[THE RECORDS Boundary: Start]

-- ==== Sys2Proof/Machine/SecOps.lean ====
section
/-!
DEFINITION. Roles, the audit log, signatures, identity leaves and the boot ROM (R442 to R465).
-/
namespace Sys2Proof.Machine

/-- Change the role state of a transport. -/
def State.modRole (s : State) (t : Transport) (f : RoleState → RoleState) : State :=
  { s with sec := { s.sec with roles := vmod s.sec.roles t f } }

/-- The role number of an audit record (R453): the BMC without a role is 4. -/
def State.roleNumber (s : State) (t : Transport) : Nat :=
  match (s.sec.roles[t]).role with
  | .operator => if t.val = 8 then 4 else 1
  | .installer => 2
  | .maker => 3

/-- The key slot of an audit record (R453). -/
def State.roleSlot (s : State) (t : Transport) : Nat :=
  match (s.sec.roles[t]).role with
  | .operator => 0xFF
  | .installer => (s.sec.roles[t]).slot
  | .maker => 0x0F

/-- What an audit record says (R453). -/
structure AuditEvent where
  event : Nat
  status : Code := 0
  role : Nat := 5
  transport : Nat := 9
  slot : Nat := 0xFF
  subject : List Byte := []
  /-- none where the event's detail is of no stated content -/
  detail : Option (List Byte) := none
  deriving DecidableEq, Repr

/-- The chain of the newest audit record; 32 zero bytes before the first (R453). -/
def SecState.chain (x : SecState) : List Byte := match x.audit.getLast? with | some r => sliceBytes r 0x58 32 | none => List.replicate 32 0

/-- The bytes of an audit record (R453). -/
def State.auditBytes (s : State) (e : AuditEvent) : List Byte :=
  let detail := match e.detail with | some d => sliceBytes d 0 24 | none => freeBytes s.fresh 24
  let body := leBytes 2 1 ++ leBytes 2 e.event ++ leBytes 2 e.status.toNat ++ leBytes 1 e.role ++ leBytes 1 e.transport ++
    leBytes 8 s.sec.auditSeq ++ leBytes 4 s.sec.bootCount.toNat ++ leBytes 1 e.slot ++ leBytes 3 0 ++
    leBytes 8 s.tick.count.toNat ++ sliceBytes e.subject 0 32 ++ detail
  body ++ sha256 (s.sec.chain ++ body) ++ [0xFF, 0xFF, 0xFF, 0xFF] ++ [0, 0, 0, 0]

/-- Append a committed record, without the erasure that may follow. -/
def State.auditPut (s : State) (e : AuditEvent) : State :=
  { s with fresh := s.fresh + 24, sec := { s.sec with audit := s.sec.audit ++ [s.auditBytes e], auditSeq := s.sec.auditSeq + 1 } }

/-- Append an audit record; when one free sector of the ring remains, the oldest sector is erased and event 0x0050 names the
records lost (R452, R454). -/
def State.audit (s : State) (e : AuditEvent) : State :=
  let s := s.auditPut e
  if s.sec.audit.length < 127 * 512 then s
  else
    let first := s.sec.auditSeq - s.sec.audit.length
    let s := { s with sec := { s.sec with audit := s.sec.audit.drop 512, erased := satAdd 32 s.sec.erased 1 } }
    s.auditPut { event := 0x0050, detail := some (leBytes 8 first ++ leBytes 8 (first + 511)) }

/-- Log an action of a transport. -/
def State.auditBy (s : State) (t : Transport) (event : Nat) (status : Code) (subject : List Byte) : State :=
  s.audit { event := event, status := status, role := s.roleNumber t, transport := t.val, slot := s.roleSlot t, subject := subject }

/-- Drop the role a transport holds, with its log record (R443, R454). -/
def State.dropRole (s : State) (t : Transport) : State :=
  if (s.sec.roles[t]).role == .operator then s
  else (s.auditBy t 0x0003 0 []).modRole t (fun r => { r with role := .operator, slot := 0 })

/-- Record the latest security code (R467). -/
def State.secCode (s : State) (c : Code) : State :=
  if 0x0700 ≤ c.toNat ∧ c.toNat ≤ 0x07FF then { s with sec := { s.sec with code := c } } else s

/-- The installer slots in a state. -/
def SecState.enrolled (x : SecState) : BitVec 4 :=
  (List.finRange 4).foldl (fun m i => if (x.installer[i]).any (fun k => !k.revoked) then m ||| (1#4 <<< i.val) else m) 0
/-- The revoked installer slots. -/
def SecState.revoked (x : SecState) : BitVec 4 :=
  (List.finRange 4).foldl (fun m i => if (x.installer[i]).any (·.revoked) then m ||| (1#4 <<< i.val) else m) 0
/-- Decryption key slots that are programmed (R378). -/
def SecState.keyPresent (x : SecState) : BitVec 6 :=
  (List.finRange 6).foldl (fun m i =>
    let p := if h : i.val < 4 then (x.fuseKeys[i.val]).isSome else (x.battKeys[i.val - 4]).isSome
    if p then m ||| (1#6 <<< i.val) else m) 0
/-- Decryption key slots that are revoked (R378). -/
def SecState.keyRevoked (x : SecState) : BitVec 6 := x.battRevoked ++ x.fuseRevoked
/-- The key of a decryption slot that may decrypt (R363, R450). -/
def SecState.key (x : SecState) (slot : Nat) : Option (List Byte) :=
  if h : slot < 4 then (if x.fuseRevoked.getLsbD slot then none else x.fuseKeys[slot])
  else if h : slot < 6 then (if x.battRevoked.getLsbD (slot - 4) then none else x.battKeys[slot - 4])
  else none

/-- An HSS public key names accepted parameter sets (R444): L, then the top-level LMS public key. -/
def hssKeyOk (k : List Byte) : Bool :=
  let l := beNat (sliceBytes k 0 4)
  decide (1 ≤ l) && decide (l ≤ 3) && lmsType (k.drop 4) && otsType (k.drop 8)

/-- Walk the levels of an HSS signature: its length, where every level names accepted types (R444, RFC 8554). -/
def hssLevels : Nat → List Byte → Option Nat
  | levels, b =>
    let ots := beNat (sliceBytes b 4 4)
    let o := 4 + otsBytes ots
    let lms := beNat (sliceBytes b o 4)
    if !otsType (b.drop 4) || !lmsType (b.drop o) then none
    else
      let n := o + 4 + 32 * lmsHeight lms
      match levels with
      | 0 => some n
      | k + 1 =>
        if !lmsType (b.drop n) || !otsType (b.drop (n + 4)) then none
        else (hssLevels k (b.drop (n + 56))).map (· + n + 56)

/-- The length of the HSS signature that begins a byte list, where its parameter sets are accepted. -/
def hssLength (b : List Byte) : Option Nat :=
  let nspk := beNat (sliceBytes b 0 4)
  if 2 < nspk then none else (hssLevels nspk (b.drop 4)).map (· + 4)

/-- Check a signature: 0x0701 for a parameter set that is not accepted, 0x0703 for one that does not verify (R444). -/
def hssCheck (key msg sig : List Byte) : Code :=
  if !hssKeyOk key || (hssLength sig).isNone then 0x0701
  else if hssVerify key msg sig then 0 else 0x0703

/-- Identity leaves left when the next leaf is `n` (R456). -/
def leavesFrom (n : Nat) : BitVec 26 := BitVec.ofNat 26 (2 ^ 25 - min n (2 ^ 25))

/-- Reserve the next block of identity leaves, when one is left (R457). -/
def SecState.takeBlock (x : SecState) : SecState :=
  let b := if x.blockValid then x.block.toNat + 1 else 0
  if b < 2 ^ 19 then
    { x with block := BitVec.ofNat 19 b, blockValid := true, nextLeaf := 64 * b, leavesLeft := leavesFrom (64 * b) }
  else { x with nextLeaf := 2 ^ 25, leavesLeft := 0 }

/-- The slot that a slot-switch record boots, with the record that follows it and whether it is a reversion (R462). -/
def bootChoice (r : SwitchRec) : SwitchRec × Bool :=
  match r.trial.toNat with
  | 0 => (r, false)
  | 1 => ({ r with trial := 2 }, false)
  | _ => ({ slot := !r.slot, trial := 0 }, true)

/-- A firmware slot that the boot ROM accepts (R460, R462). -/
def SecState.bootable (x : SecState) (slot : Bool) : Bool :=
  let f := if slot then x.slots[1] else x.slots[0]
  f.valid && decide (x.rollback.toNat ≤ f.security)

/-- The boot after a full device reset: the ROM selects a slot, roles drop, keys and journals are read (R443, R449, R450, R457,
R462, R463). -/
def State.romBoot (s : State) : State :=
  let s := { s with sec := { s.sec with
    bootCount := s.sec.bootCount + 1, testMode := false, vbatOk := s.sec.vbat, roles := Vector.replicate 9 {}, attest := [], attestBy := none
    lockRefused := Vector.replicate 9 0, code := 0, tableValid := decide (0 < s.sec.generation) } }
  let (r, back) := bootChoice s.sec.switchRec
  let other : SwitchRec := { slot := !r.slot, trial := 0 }
  let ok := s.sec.bootable r.slot
  let pick := if ok then r else other
  let alive := s.sec.bootable pick.slot
  let s := { s with
    sec := { s.sec with switchRec := pick, fwSlot := pick.slot, fwStaged := s.sec.fwStaged && pick.slot == s.sec.fwSlot }
    dist := { s.dist with alive := alive }
    flt := { s.flt with coreHalted := if alive then 0 else 0xF } }
  if !alive then s
  else
    let s := if back then s.audit { event := 0x0023 } else s
    let s := if ok then s else ({ s with sec := { s.sec with code := 0x0711 } }).report 0x0711
    let s := if s.sec.tableValid then s else s.audit { event := 0x0034 }
    let s := if s.sec.vbatLogDue then
        ({ s with sec := { s.sec with vbatLogDue := false } }).audit { event := 0x0033 }
      else s
    { s with sec := s.sec.takeBlock }

end Sys2Proof.Machine
end

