/-- COMMAND_PARITY_ERROR (R263): the command is retried; after two retries 0x0407 is recorded and the rank retires. A
command of the channel that succeeds starts the count anew (log 133). -/
def execCommandParityError (c : Ctl) (rank : Fin 4) (pc : Fin 64) (s : State) : Out := s.clocked <|
  let tries := match (s.ctl c).retry with
    | some t => if t.r = rank ∧ t.pc = pc.val then t.tries else 0
    | none => 0
  if tries < 2 then
    .next (s.modCtl c (fun x => { x with cmdRetry := satAdd 32 x.cmdRetry 1
                                         retry := some { r := rank, pc := pc.val, tries := tries + 1 } }))
  else
    let s := s.modCtl c (fun x => ({ x with cmdErr := true, retry := none }.note 0x0407).latch c.tier 0 pc.val rank 1)
    .next ((s.report 0x0407).retire c.tier ⟨c.n, rank⟩)

/-- REFRESH (R244, R258): the controller refreshes a bank of a channel that is awake. -/
def execRefresh (c : Ctl) (pc : Fin 64) (bank : Nat) (s : State) : Out := s.clocked <|
  if (s.ctl c).inSr.getLsbD pc.val then .next s
  else .next ((s.cmdDone c pc.val).modCtl c (fun x => { x with refreshes := vmod x.refreshes pc (· + 1), refBank := vmod x.refBank pc (fun _ => bank) }))

/-- Command clock period of a controller, in units of 1/17 ns × 1000 (R244, R245, R258). -/
def State.clockPeriod (s : State) (c : Ctl) : Nat :=
  match c.tier with
  | .hbm => 6800
  | .ddr => match (s.ddr[c.n]).speed.toNat with
    | 3 => 3864
    | 2 => 5313
    | 1 => 6071
    | _ => 7083

/-- A channel is idle-eligible at this moment: its section is not always awake and no window is open (R256). -/
def State.idleEligible (s : State) (c : Ctl) (pc : Nat) : Bool :=
  let scope := match c.tier with | .hbm => 64 * c.n.val + pc | .ddr => 768 + c.n.val
  match s.dist.active with
  | none => false
  | some im =>
    match im.find 6 scope with
    | none => false
    | some b =>
      let w := wakeOf b
      let t := s.now - s.tick.lastEdge
      !w.always && !(w.windows.any (fun x => decide (Time.ns x.1 ≤ t) && decide (t < Time.ns x.2)))

/-- SELF_REFRESH_ENTRY (R258). -/
def execSelfRefreshEntry (c : Ctl) (pc : Fin 64) (s : State) : Out := s.clocked <|
  let x := s.ctl c
  let bit := srIndex c.tier pc.val
  let idle := s.now - x.lastCmd[bit]
  if s.idleEligible c pc.val && x.srEn && decide (x.idleClocks.toNat * s.clockPeriod c ≤ 1000 * idle) then
    .next (s.modCtl c (fun x => { x with inSr := x.inSr ||| (1#64 <<< bit.val) }))
  else .next s

/-- SELF_REFRESH_EXIT (R258): the controller wakes a channel for a window that opens. -/
def execSelfRefreshExit (c : Ctl) (pc : Fin 64) (s : State) : Out := s.clocked <|
  let bit := srIndex c.tier pc.val
  if (s.ctl c).inSr.getLsbD bit.val then
    .next (s.modCtl c (fun x => { x with inSr := x.inSr &&& ~~~(1#64 <<< bit.val)
                                         wakeAt := vmod x.wakeAt bit (fun _ => s.now + exitTime c.tier)
                                         lastCmd := vmod x.lastCmd bit (fun _ => s.now) }))
  else .next s

/-- Ranks that are scrubbed: in service, spare or target (R262). -/
def scrubbed (state : Nat) : Bool := state == 0 || state == 1 || state == 5

/-- The last line of the last rank that a controller scrubs (R262). -/
def State.lastScrubbed (s : State) (c : Ctl) (r : Fin 4) (pc line : Nat) : Bool :=
  let later := (List.finRange 4).any (fun x => decide (r < x) && scrubbed (s.rankState c.tier ⟨c.n, x⟩))
  !later && (match c.tier with | .hbm => pc == 63 | .ddr => true) && decide (s.rankLines c.tier c.n ≤ line + 1)

/-- Serve the writes of a queue that waited, in the order they arrived (R254, R265, R268); a read behind one returns what it wrote. `kept`
is what stays of the queue so far, `done` what was served. -/
def State.serveQueue (s : State) (c : Ctl) (kept done : List MemReq) : List MemReq → State
  | [] => s.modCtl c (fun x => { x with queue := kept })
  | q :: rest =>
    if q.pkt.kind == .write && (s.waitsCopy q).isNone && !behindWrite kept q then (s.acceptWrite c q).serveQueue c kept (q :: done) rest
    else
      let q := if q.pkt.kind == .readReq && done.any q.meets then { q with data := s.memRead q.pkt.addr q.pkt.bytes } else q
      s.serveQueue c (kept ++ [q]) done rest

/-- Serve the writes that waited at every controller of a tier. -/
def State.serveWaiting (s : State) (t : Tier) : State :=
  (List.finRange 12).foldl (fun s n => s.serveQueue ⟨t, n⟩ [] [] (s.ctl ⟨t, n⟩).queue) s

/-- MEM_MIGRATING (R265): access i has waited more than 1,024 sc on a line copy: answered 0x0405, not performed, and what waited behind
it goes on. -/
def execMemMigrating (c : Ctl) (i : Nat) (s : State) : Out := s.clocked <|
  match (s.ctl c).queue[i]? with
  | none => .next s
  | some q =>
    match s.waitsCopy q with
    | none => .next s
    | some t =>
      if s.now ≤ t + Time.sc 1024 then .next s
      else
        let s := s.modCtl c (fun x => { x with queue := x.queue.eraseIdx i })
        let s := s.send (q.pkt.answer (if q.pkt.kind == .readReq then .readResp else .writeAck) 0x0405 [] false)
        .next (s.serveQueue c [] [] (s.ctl c).queue)

/-- A migration's state at its start, or at a restart: every channel copies its first line (R264, R268). -/
def State.startCopy (s : State) (t : Tier) (src tgt : RankId) : State :=
  let used := fun (i : Fin 64) => match t with | .hbm => true | .ddr => i == 0
  let s := s.modCtl ⟨t, src.n⟩ (fun c => { c with migLines := 0 })
  s.modTier t (fun ts => { ts with
    mig := some { src := src, tgt := tgt, lines := s.rankLines t src.n, since := Vector.ofFn (fun i => if used i then some s.now else none) } })

/-- MIGRATION_START (R263): the first waiting rank that has a spare becomes retiring and its spare the target. -/
def execMigrationStart (t : Tier) (s : State) : Out := s.clocked <|
  let ts := s.tier t
  if ts.mig.isSome then .next s
  else match ts.waiting.find? (fun w => w.2.isSome) with
    | some (x, some y) =>
      let s := (s.setRank t x 2).setRank t y 5
      .next ((s.modTier t (fun ts => { ts with waiting := ts.waiting.filter (fun w => w.1 != x) })).startCopy t x y)
    | _ => .next s

/-- A pool change takes effect once no migration of the tier runs (R248): a new entry in service that no region covers becomes a spare; an
entry that leaves is out of service, but for a target and for a spare reserved for a retirement, which stay. -/
def State.applyPool (s : State) (t : Tier) : State :=
  if !(s.tier t).poolPending || (s.tier t).mig.isSome then s
  else
    let ts := s.tier t
    let mapped := fun (x : RankId) => s.dist.map.any (fun g => g.tier == t && g.members.getLsbD x.n.val && g.ranks.getLsbD x.r.val)
    let leaving := ts.pool.filter (fun x => !ts.poolNext.contains x)
    let stays := fun (x : RankId) => s.rankState t x == 5 || ts.waiting.any (fun w => w.2 == some x)
    let s := ts.poolNext.foldl (fun s x => if s.rankState t x == 0 && !mapped x then s.setRank t x 1 else s) s
    let s := leaving.foldl (fun s x => if s.rankState t x == 1 && !stays x then s.setRank t x 6 else s) s
    (s.modTier t (fun ts => { ts with pool := ts.poolNext ++ leaving.filter stays, poolPending := false })).serveLocked t

/-- The target of a migration fails: it becomes not present, and the copy starts again into the next spare, or the
source locks, which ends the migration (R248, R263, R268). -/
def State.targetFailed (s : State) (t : Tier) (m : Migration) : State :=
  let s := s.setRank t m.tgt 6
  let s := (s.modCtl ⟨t, m.tgt.n⟩ (·.note 0x0403)).report 0x0403
  match s.pickSpare t m.src with
  | some y => (s.setRank t y 5).startCopy t m.src y
  | none =>
    let s := s.modTier t (fun ts => { ts with mig := none, waiting := ts.waiting ++ [(m.src, none)] })
    ((s.lockRank t m.src).applyPool t).serveWaiting t

/-- A spare with an uncorrectable error is not present any more; a rank that it was reserved for takes another, or locks (R263, R268;
DEDUCED, log 134). -/
def State.spareFailed (s : State) (t : Tier) (x : RankId) : State :=
  let s := ((s.setRank t x 6).modCtl ⟨t, x.n⟩ (·.note 0x0403)).report 0x0403
  match (s.tier t).waiting.find? (fun w => w.2 == some x) with
  | none => s
  | some w =>
    let give := fun (y : Option RankId) (s : State) =>
      s.modTier t (fun ts => { ts with waiting := ts.waiting.map (fun v => if v.1 == w.1 then (v.1, y) else v) })
    match s.pickSpare t w.1 with
    | some y => give (some y) s
    | none => (give none s).lockRank t w.1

[THE RECORDS Boundary: End]

GOAL OF THE EXERCISE: Which lines of the records above contain the word "erased"? Show each of them.

REPLY TO THE EXERCISE:
/-- Append an audit record; when one free sector of the ring remains, the oldest sector is erased and event 0x0050 names the
    let s := { s with sec := { s.sec with audit := s.sec.audit.drop 512, erased := satAdd 32 s.sec.erased 1 } }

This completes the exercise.